Are tablets in danger? MENA sales continue to plummet this year

April 5, 2017 5:54 pm


Tablet shipments to the Middle East and Africa (MEA) are expected to fall by 8.1 per cent this year to 12.76 million units, said industry experts. Global shipments are expected to fall by 15.6 per cent.

The fourth quarter of 2016 marked the ninth consecutive quarter that tablet shipments have declined.

Consecutive declines

According to International Data Corporation (IDC)’s Worldwide Quarterly Tablet Tracker, vendors shipped 52.9m tablets in the Q4 2016, which was a decline of 20.1 per cent from the same quarter one year ago. Similarly, shipments of 174.8m units for the full year 2016 were down 15.6 per cent compared to 2015, marking the second straight year of declining shipments.

Ryan Reith, program vice president with IDC’s Worldwide Quarterly Mobile Device Trackers said: “The sentiment around the tablet market continues to grow stale despite a lot of talk about vendors pivoting their product portfolios toward the detachable segment.”

He added: “Typical tablets without a dedicated keyboard, which IDC refers to as slate tablets, are continuing to lose relevancy across all regions and, as a result, we see the decline happening globally. We do see future growth in some emerging markets like the Middle East and Africa, as well as Central and Eastern Europe, with the sole catalysts being simplicity and low cost.
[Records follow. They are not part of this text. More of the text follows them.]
/-- What the tally sees of a job’s picture besides its syntax. -/
def State.tallyView (s : State) (j : Job) (o : CodedPic) : TallyView :=
  let c := j.ctx
  let g := s.gtBerth c
  let v : TallyView :=
    { codec := s.codec c, format := s.ctxFormat c, maxW := s.ctxW c, maxH := s.ctxH c, grp := unitKind g == some .group
      split := s.split g, members := (s.leafList g).length, opPoint := s.sf c 24 1, params := (s.dec c).params
      missing := s.lossMapAt (j.s1 % two40)
      len := if j.flags.testBit 2 then some (s.rdM (j.s0 % two40 + 16) 4) else none }
  { v with params := Sys2Proof.TallyView.stored v o }

/-- COMMIT_SPAN of a gantry, 1 to 16 (R200). -/
def State.decSpan (s : State) (gt i : Nat) : Nat :=
  match (s.leafList gt)[i]? with
  | some m => max 1 (s.fld (ucb m Reg.GT_DEC_CFG) 4 0)
  | none => 1

/-- The entries of cells as commit regions: `span` × 64 columns of one block row, or the remainder of the row (R200). A cell has at
most 1,024 entries (R192). -/
def regionRuns (leaf seg member span cols : Nat) : List Cell → List QRun
  | [] => []
  | c :: cs =>
    let stop := min cols ((c.col / span + 1) * span)
    let n := min 1024 c.entries
    match regionRuns leaf seg member span cols cs with
    | r :: rs =>
      if r.row = c.row ∧ r.stop = stop then { r with todo := r.todo + n } :: rs
      else { leaf, seg, member, row := c.row, stop, n := 0, todo := n, read := 0 } :: r :: rs
    | [] => [{ leaf, seg, member, row := c.row, stop, n := 0, todo := n, read := 0 }]

/-- The member of the gantry berth whose share holds a segment; a whole picture goes to the members in turn (R158, R195). -/
def State.memberOf (s : State) (c : Nat) (o : CodedPic) (p : Option ParamSet) (g : Segment) : Nat :=
  let gt := s.gtBerth c
  let n := (s.leafList gt).length
  if unitKind gt != some .group then 0
  else if s.split gt ≠ 0 ∧ s.split gt ≠ 1 then s.sf c 80 4 % max 1 n
  else
    match p.bind (fun p => Sys2Proof.CodedPic.shares o p (s.split gt) n) with
    | some l => l.getD (if s.split gt = 0 then g.slice else g.tile) 0
    | none => 0

/-- The tally leaf of a segment; a picture without entry points is handled on one tally (R159). -/
def State.leafIndex (s : State) (u : Nat) (o : CodedPic) (g : Segment) : Nat :=
  if (Sys2Proof.CodedPic.segments o).length ≤ 1 then 0 else g.leaf % max 1 (s.leafList u).length

/-- The quay entry list of a picture: each segment’s cells up to where it was lost or stopped (R193, R194, R195). -/
def State.picRuns (s : State) (u c : Nat) (o : CodedPic) (f : Found) : List QRun :=
  let segs := (Sys2Proof.CodedPic.segments o).map (fun g => g.2)
  let cols := match f.params with
    | some p => cdiv p.width 64
    | none => 1
  f.segs.flatMap (fun x => match segs[x.1]? with
    | some g =>
      let m := s.memberOf c o f.params g
      regionRuns (s.leafIndex u o g) x.1 m (s.decSpan (s.gtBerth c) m) cols x.2
    | none => [])

/-- The statistics of a picture’s segments, each at the tally leaf that decodes it (R214). -/
def State.tallyStats (u c : Nat) (o : CodedPic) (f : Found) (s : State) : State :=
  let segs := (Sys2Proof.CodedPic.segments o).map (fun g => g.2)
  let s := s.each f.segs (fun x s => match segs[x.1]? with
    | some g => s.symbolsAt u c (s.leafIndex u o g) ((x.2.map (fun c => c.symbols)).foldl (· + ·) 0)
    | none => s)
  s.leafBumpAt u (match f.segs.getLast? with
    | some x => match segs[x.1]? with
      | some g => s.leafIndex u o g
      | none => 0
    | none => 0) Reg.TL_RESYNC_LAST f.resyncs.length

/-- TL_ERR_POS and TL_ERR_INFO take the last syntax error or unsupported element, as an offset in the bitstream buffer (R214). -/
def State.tallyErr (u c : Nat) (f : Found) (s : State) : State :=
  match f.errs.getLast? with
  | some e =>
    let i := match f.segs.getLast? with
      | some x => x.1 % max 1 (s.leafList u).length
      | none => 0
    (s.leafWrAt u i Reg.TL_ERR_POS (64 + e)).leafWrAt u i Reg.TL_ERR_INFO (c % 4096 + f.reason % 256 * 65536)
  | none => s

/-- The ENTROPY_DECODE of a picture completes once its end-of-picture entry is written: the bitstream buffer is freed (R193). One
whose RECONSTRUCT found its ring full leaves nothing in the quay (R657). -/
def State.tallyDone (u : Nat) (x : QuayPic) (s : State) : State :=
  match s.jobAt u 0x0101 with
  | some j =>
    if j.ctx = x.ctx ∧ j.seq = x.seq then
      let s := s.whenB ((s.dec j.ctx).orphans.contains j.seq) (State.quayDrop u j.ctx j.seq)
      ((s.giveBack u (j.s0 % two40)).setJob u { j with b1 := x.found.reason }).endJob u (if x.found.reason ≠ 0 then 3 else 0)
    else s
  | none => s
Unfortunately for the industry these are the devices that don’t equate to large revenues.”

Detachable focus

Vendors that have historically led the notebook PC market are also talking about expanding their product portfolios to include more detachable tablets, although currently there is more talk than action.

As a result, Apple and Microsoft are dominating the detachable tablet segment. IDC believes the second half of 2017 will bring a wide range of new detachable devices from the notebook PC OEMs (Original Equipment Manufacturers) as well as those playing primarily in the smartphone space.

Yet even detachable tablets struggled to maintain momentum in Q4 2016 as flagship products from key players like Microsoft and Apple started to show signs of age.

Jitesh Ubrani, senior research analyst with IDC’s Worldwide Quarterly Mobile Device Trackers, said: “The market continues to warm up to two-in-one devices, but we’re now getting to a point where the price and performance disparity between detachables and convertibles has started to narrow, and this added competition led to a dampening in the growth of detachable tablets.”

Tablet Vendor Highlights

Apple: Apple’s hold on the tablet market is yet to be challenged although the company is not immune to overall market challenges, declining 18.8 per cent in Q4 2016. The iPad Pro line-up made up only a small portion of overall shipments as the iPad Air 2 and Mini tablets continued to account for the majority of the shipments for Apple. For every 10 slate tablets shipped, Apple only sold 1 iPad Pro tablet.

Samsung: Samsung remained the number two tablet vendor in the holiday season, capturing 15.1 per cent market share on 8m shipments. The bad news is that this was down –11.4 per cent from the holiday quarter in 2015. The Tab S2 and Tab A continue to be the strongest models for Samsung and its largest markets for tablet consumption continue to be the United States, Europe, and Asia/Pacific (excluding Japan).

Amazon: Amazon’s Fire tablets continued their hot streak, earning the company third place overall in Q4 2016. The already low cost tablets were further discounted during the Black Friday sales period although this was still not enough to stave off an annual decline. However, it is important to note that Amazon is in the unique position where tablet market share is likely not of significant importance as the company remains highly focused on acquiring additional Prime subscribers regardless of the type of device used.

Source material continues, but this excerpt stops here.